Wednesday, April 8, 2015

Life on the Bath

The hardest part of departing on the Bath was leaving Panoptes.

Only days later, when there were moments to reflect was she realized she might not see the Biome ever again. She had been busy adding pepper to her blue leaf salad when the realization ambushed her and she pushed the plate back, no longer hungry.

As she had watched the botanists load the shuttle with the floater with its carefully configured containment field, she had promised herself and the Biome that she would return, file grievances fit for a thousand Ferengi, face down all opposition with Tellarite determination and be reunited with the sentient ecosystem she had spent the last few months raising.

There hadn’t even been enough to send a single message of protest as she ship prepared for departure. On Tyee, there had been three science teams under her command. Now there were three Sris, each with their own teams – mixtures of ambition and competency. Hard working and eager, they tried so hard to hide from her that they hated each other. This worried her. They were courteous and professional to be sure, but staff meetings were like watching Spinejellies – who were susceptible to the toxins in their four centimeter long spines that adorned their bodies – mate.

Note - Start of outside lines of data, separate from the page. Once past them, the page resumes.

theorem State.setHst_tame {dr fu ck : Bool} {s₀ s : State} (h₀ : Tame dr fu ck s₀ s) (h : Nat) (x : Hst) : Tame dr fu ck s₀ (State.setHst s h x) := by
  delta State.setHst
  repeat' first
    | with_reducible assumption
    | refine fun _ => ?_
    | fail_if_no_progress lift_lets
    | (intro x; refine tame_cut (a := s₀) (x := x) ?_ ?_; subst x; rotate_left; (clear_value x; intro hx); rotate_right)
    | (intro x; subst x)
    | fail_if_no_progress with_reducible apply Tame.upd
    | with_reducible apply tame_ite
    | with_reducible apply tame_ite_fst
    | with_reducible apply when_tame
    | with_reducible apply each_tame
    | with_reducible apply foldl_tame
    | with_reducible apply foldl_tame_fst
    | split
    | simp only [id_eq]
    | dsimp only
    | fail_if_no_progress with_reducible refine Tame.updFree ?_ (by first | omega | (simp; done) | (split <;> omega))
    | with_reducible apply Tame.updClkAt
    | fail_if_no_progress with_reducible refine Tame.updFuse ?_ (by first | omega | (simp; done) | (split <;> omega))
    | fail_if_no_progress with_reducible refine Tame.updClk ?_ (by (first | omega | (simp_all [regsPut_wf, State.clkAt]; done) | (simp_all [regsPut_wf, State.clkAt]; omega))) (by (first | omega | (simp_all [regsPut_wf, State.clkAt]; done) | (simp_all [regsPut_wf, State.clkAt]; omega))) (by (first | omega | (simp_all [regsPut_wf, State.clkAt]; done) | (simp_all [regsPut_wf, State.clkAt]; omega)))
    | fail_if_no_progress with_reducible refine Tame.updRegs ?_ (by (first | omega | (simp_all [regsPut_wf, State.clkAt]; done) | (simp_all [regsPut_wf, State.clkAt]; omega))) (by (first | omega | (simp_all [regsPut_wf, State.clkAt]; done) | (simp_all [regsPut_wf, State.clkAt]; omega)))
    | fail_if_no_progress with_reducible refine Tame.updDram ?_ (by (first | omega | (simp_all [regsPut_wf, State.clkAt]; done) | (simp_all [regsPut_wf, State.clkAt]; omega))) (by (first | omega | (simp_all [regsPut_wf, State.clkAt]; done) | (simp_all [regsPut_wf, State.clkAt]; omega))) (by (first | omega | (simp_all [regsPut_wf, State.clkAt]; done) | (simp_all [regsPut_wf, State.clkAt]; omega)))

theorem State.setQrn_tame {dr fu ck : Bool} {s₀ s : State} (h₀ : Tame dr fu ck s₀ s) (h : Nat) (x : Qrn) : Tame dr fu ck s₀ (State.setQrn s h x) := by
  delta State.setQrn
  repeat' first
    | with_reducible assumption
    | refine fun _ => ?_
    | fail_if_no_progress lift_lets
    | (intro x; refine tame_cut (a := s₀) (x := x) ?_ ?_; subst x; rotate_left; (clear_value x; intro hx); rotate_right)
    | (intro x; subst x)
    | fail_if_no_progress with_reducible apply Tame.upd
    | with_reducible apply tame_ite
    | with_reducible apply tame_ite_fst
    | with_reducible apply when_tame
    | with_reducible apply each_tame
    | with_reducible apply foldl_tame
    | with_reducible apply foldl_tame_fst
    | split
    | simp only [id_eq]
    | dsimp only
    | fail_if_no_progress with_reducible refine Tame.updFree ?_ (by first | omega | (simp; done) | (split <;> omega))
    | with_reducible apply Tame.updClkAt
    | fail_if_no_progress with_reducible refine Tame.updFuse ?_ (by first | omega | (simp; done) | (split <;> omega))
    | fail_if_no_progress with_reducible refine Tame.updClk ?_ (by (first | omega | (simp_all [regsPut_wf, State.clkAt]; done) | (simp_all [regsPut_wf, State.clkAt]; omega))) (by (first | omega | (simp_all [regsPut_wf, State.clkAt]; done) | (simp_all [regsPut_wf, State.clkAt]; omega))) (by (first | omega | (simp_all [regsPut_wf, State.clkAt]; done) | (simp_all [regsPut_wf, State.clkAt]; omega)))
    | fail_if_no_progress with_reducible refine Tame.updRegs ?_ (by (first | omega | (simp_all [regsPut_wf, State.clkAt]; done) | (simp_all [regsPut_wf, State.clkAt]; omega))) (by (first | omega | (simp_all [regsPut_wf, State.clkAt]; done) | (simp_all [regsPut_wf, State.clkAt]; omega)))
    | fail_if_no_progress with_reducible refine Tame.updDram ?_ (by (first | omega | (simp_all [regsPut_wf, State.clkAt]; done) | (simp_all [regsPut_wf, State.clkAt]; omega))) (by (first | omega | (simp_all [regsPut_wf, State.clkAt]; done) | (simp_all [regsPut_wf, State.clkAt]; omega))) (by (first | omega | (simp_all [regsPut_wf, State.clkAt]; done) | (simp_all [regsPut_wf, State.clkAt]; omega)))

theorem State.setTly_tame {dr fu ck : Bool} {s₀ s : State} (h₀ : Tame dr fu ck s₀ s) (h : Nat) (x : Tly) : Tame dr fu ck s₀ (State.setTly s h x) := by
  delta State.setTly
  repeat' first
    | with_reducible assumption
    | refine fun _ => ?_
    | fail_if_no_progress lift_lets
    | (intro x; refine tame_cut (a := s₀) (x := x) ?_ ?_; subst x; rotate_left; (clear_value x; intro hx); rotate_right)
    | (intro x; subst x)
    | fail_if_no_progress with_reducible apply Tame.upd
    | with_reducible apply tame_ite
    | with_reducible apply tame_ite_fst
    | with_reducible apply when_tame
    | with_reducible apply each_tame
    | with_reducible apply foldl_tame
    | with_reducible apply foldl_tame_fst
    | split
    | simp only [id_eq]
    | dsimp only
    | fail_if_no_progress with_reducible refine Tame.updFree ?_ (by first | omega | (simp; done) | (split <;> omega))
    | with_reducible apply Tame.updClkAt
    | fail_if_no_progress with_reducible refine Tame.updFuse ?_ (by first | omega | (simp; done) | (split <;> omega))
    | fail_if_no_progress with_reducible refine Tame.updClk ?_ (by (first | omega | (simp_all [regsPut_wf, State.clkAt]; done) | (simp_all [regsPut_wf, State.clkAt]; omega))) (by (first | omega | (simp_all [regsPut_wf, State.clkAt]; done) | (simp_all [regsPut_wf, State.clkAt]; omega))) (by (first | omega | (simp_all [regsPut_wf, State.clkAt]; done) | (simp_all [regsPut_wf, State.clkAt]; omega)))
    | fail_if_no_progress with_reducible refine Tame.updRegs ?_ (by (first | omega | (simp_all [regsPut_wf, State.clkAt]; done) | (simp_all [regsPut_wf, State.clkAt]; omega))) (by (first | omega | (simp_all [regsPut_wf, State.clkAt]; done) | (simp_all [regsPut_wf, State.clkAt]; omega)))
    | fail_if_no_progress with_reducible refine Tame.updDram ?_ (by (first | omega | (simp_all [regsPut_wf, State.clkAt]; done) | (simp_all [regsPut_wf, State.clkAt]; omega))) (by (first | omega | (simp_all [regsPut_wf, State.clkAt]; done) | (simp_all [regsPut_wf, State.clkAt]; omega))) (by (first | omega | (simp_all [regsPut_wf, State.clkAt]; done) | (simp_all [regsPut_wf, State.clkAt]; omega)))

theorem State.setFan_tame {dr fu ck : Bool} {s₀ s : State} (h₀ : Tame dr fu ck s₀ s) (h : Nat) (x : Fan) : Tame dr fu ck s₀ (State.setFan s h x) := by
  delta State.setFan
  repeat' first
    | with_reducible assumption
    | refine fun _ => ?_
    | fail_if_no_progress lift_lets
    | (intro x; refine tame_cut (a := s₀) (x := x) ?_ ?_; subst x; rotate_left; (clear_value x; intro hx); rotate_right)
    | (intro x; subst x)
    | fail_if_no_progress with_reducible apply Tame.upd
    | with_reducible apply tame_ite
    | with_reducible apply tame_ite_fst
    | with_reducible apply when_tame
    | with_reducible apply each_tame
    | with_reducible apply foldl_tame
    | with_reducible apply foldl_tame_fst
    | split
    | simp only [id_eq]
    | dsimp only
    | fail_if_no_progress with_reducible refine Tame.updFree ?_ (by first | omega | (simp; done) | (split <;> omega))
    | with_reducible apply Tame.updClkAt
    | fail_if_no_progress with_reducible refine Tame.updFuse ?_ (by first | omega | (simp; done) | (split <;> omega))
    | fail_if_no_progress with_reducible refine Tame.updClk ?_ (by (first | omega | (simp_all [regsPut_wf, State.clkAt]; done) | (simp_all [regsPut_wf, State.clkAt]; omega))) (by (first | omega | (simp_all [regsPut_wf, State.clkAt]; done) | (simp_all [regsPut_wf, State.clkAt]; omega))) (by (first | omega | (simp_all [regsPut_wf, State.clkAt]; done) | (simp_all [regsPut_wf, State.clkAt]; omega)))
    | fail_if_no_progress with_reducible refine Tame.updRegs ?_ (by (first | omega | (simp_all [regsPut_wf, State.clkAt]; done) | (simp_all [regsPut_wf, State.clkAt]; omega))) (by (first | omega | (simp_all [regsPut_wf, State.clkAt]; done) | (simp_all [regsPut_wf, State.clkAt]; omega)))
    | fail_if_no_progress with_reducible refine Tame.updDram ?_ (by (first | omega | (simp_all [regsPut_wf, State.clkAt]; done) | (simp_all [regsPut_wf, State.clkAt]; omega))) (by (first | omega | (simp_all [regsPut_wf, State.clkAt]; done) | (simp_all [regsPut_wf, State.clkAt]; omega))) (by (first | omega | (simp_all [regsPut_wf, State.clkAt]; done) | (simp_all [regsPut_wf, State.clkAt]; omega)))

theorem State.setCore_tame {dr fu ck : Bool} {s₀ s : State} (h₀ : Tame dr fu ck s₀ s) (h : Nat) (x : Core) : Tame dr fu ck s₀ (State.setCore s h x) := by
  delta State.setCore
  repeat' first
    | with_reducible assumption
    | refine fun _ => ?_
    | fail_if_no_progress lift_lets
    | (intro x; refine tame_cut (a := s₀) (x := x) ?_ ?_; subst x; rotate_left; (clear_value x; intro hx); rotate_right)
    | (intro x; subst x)
    | fail_if_no_progress with_reducible apply Tame.upd
    | with_reducible apply tame_ite
    | with_reducible apply tame_ite_fst
    | with_reducible apply when_tame
    | with_reducible apply each_tame
    | with_reducible apply foldl_tame
    | with_reducible apply foldl_tame_fst
    | split
    | simp only [id_eq]
    | dsimp only
    | fail_if_no_progress with_reducible refine Tame.updFree ?_ (by first | omega | (simp; done) | (split <;> omega))
    | with_reducible apply Tame.updClkAt
    | fail_if_no_progress with_reducible refine Tame.updFuse ?_ (by first | omega | (simp; done) | (split <;> omega))
    | fail_if_no_progress with_reducible refine Tame.updClk ?_ (by (first | omega | (simp_all [regsPut_wf, State.clkAt]; done) | (simp_all [regsPut_wf, State.clkAt]; omega))) (by (first | omega | (simp_all [regsPut_wf, State.clkAt]; done) | (simp_all [regsPut_wf, State.clkAt]; omega))) (by (first | omega | (simp_all [regsPut_wf, State.clkAt]; done) | (simp_all [regsPut_wf, State.clkAt]; omega)))
    | fail_if_no_progress with_reducible refine Tame.updRegs ?_ (by (first | omega | (simp_all [regsPut_wf, State.clkAt]; done) | (simp_all [regsPut_wf, State.clkAt]; omega))) (by (first | omega | (simp_all [regsPut_wf, State.clkAt]; done) | (simp_all [regsPut_wf, State.clkAt]; omega)))
    | fail_if_no_progress with_reducible refine Tame.updDram ?_ (by (first | omega | (simp_all [regsPut_wf, State.clkAt]; done) | (simp_all [regsPut_wf, State.clkAt]; omega))) (by (first | omega | (simp_all [regsPut_wf, State.clkAt]; done) | (simp_all [regsPut_wf, State.clkAt]; omega))) (by (first | omega | (simp_all [regsPut_wf, State.clkAt]; done) | (simp_all [regsPut_wf, State.clkAt]; omega)))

And then there was Ensign Celebron – she mused on the strange project the Captain had given her with the Trill. He was fresh from the Academy, eager and friendly – perhaps a little *too* friendly, but nothing that the traditional ‘I know what you’re thinking’ Betazoid stare and a few reminders to address her as rank wouldn’t cure. Still, his Astrophysics seemed quite impressive and she’d had to consult a couple of other manuals to keep up – it was clearly his passion. One she intended to indulge, if only to keep him away from the chasm of deep melancholy he seemed to loiter around regarding his failure to become joined. She couldn’t understand the need Trill had for such things, but it was a deep biological drive, similar to the Terran need to reproduce – maybe stronger. She considered having him speak to Captain Lahn – who also had been refused as a host – but the Captain always caused the hairs on the back of her neck to stand out. So…maybe later.

And if preparations hadn’t been enough, at the last moment one of Honar’s staff had taken a shuttle to Andoria unexpectedly. She’d taken the ensign along partially to see what he could do, but also to focus his mind on other things, and he’d performed well enough in convincing the Boatswain Mate to give up exactly what *had* happened to the shuttle, that was recorded for entirely different duty than Andoria. On Andoria, the ship had been all but abandoned in haste, and was being ransacked by a pair of enterprising thieves who saw an opportunity, and instead got themselves arrested by the Andorian Guard. The errant staffer had been found, the frantic birth mother of an anxious foursome who had been trying for months to have a child. She *still* didn’t know what to do about that one – other than dismiss her with orders to return five days later – if only to buy time to formulate her judgment. Lt. Honar was horrified, and recommended the stiffest punishment. Sri was left undecided, and if the birth mother actually conceived – any punishment would be moot, and they still lost a capable ensign. She resigned Lt. Honar to reworking the duty schedules, and mulled the ensign’s punishment herself.

Sri smiled to herself as she slid her plate back, and picked at the pale blue leaves, missing Panoptes, but comforted in that this is what she wanted, to be heading out there. No longer base bound, making new discoveries. Panoptes could wait—the Betazed science ministry would take their cues from the Risan Institute of Botany – while the hands were not hers, they were good enough.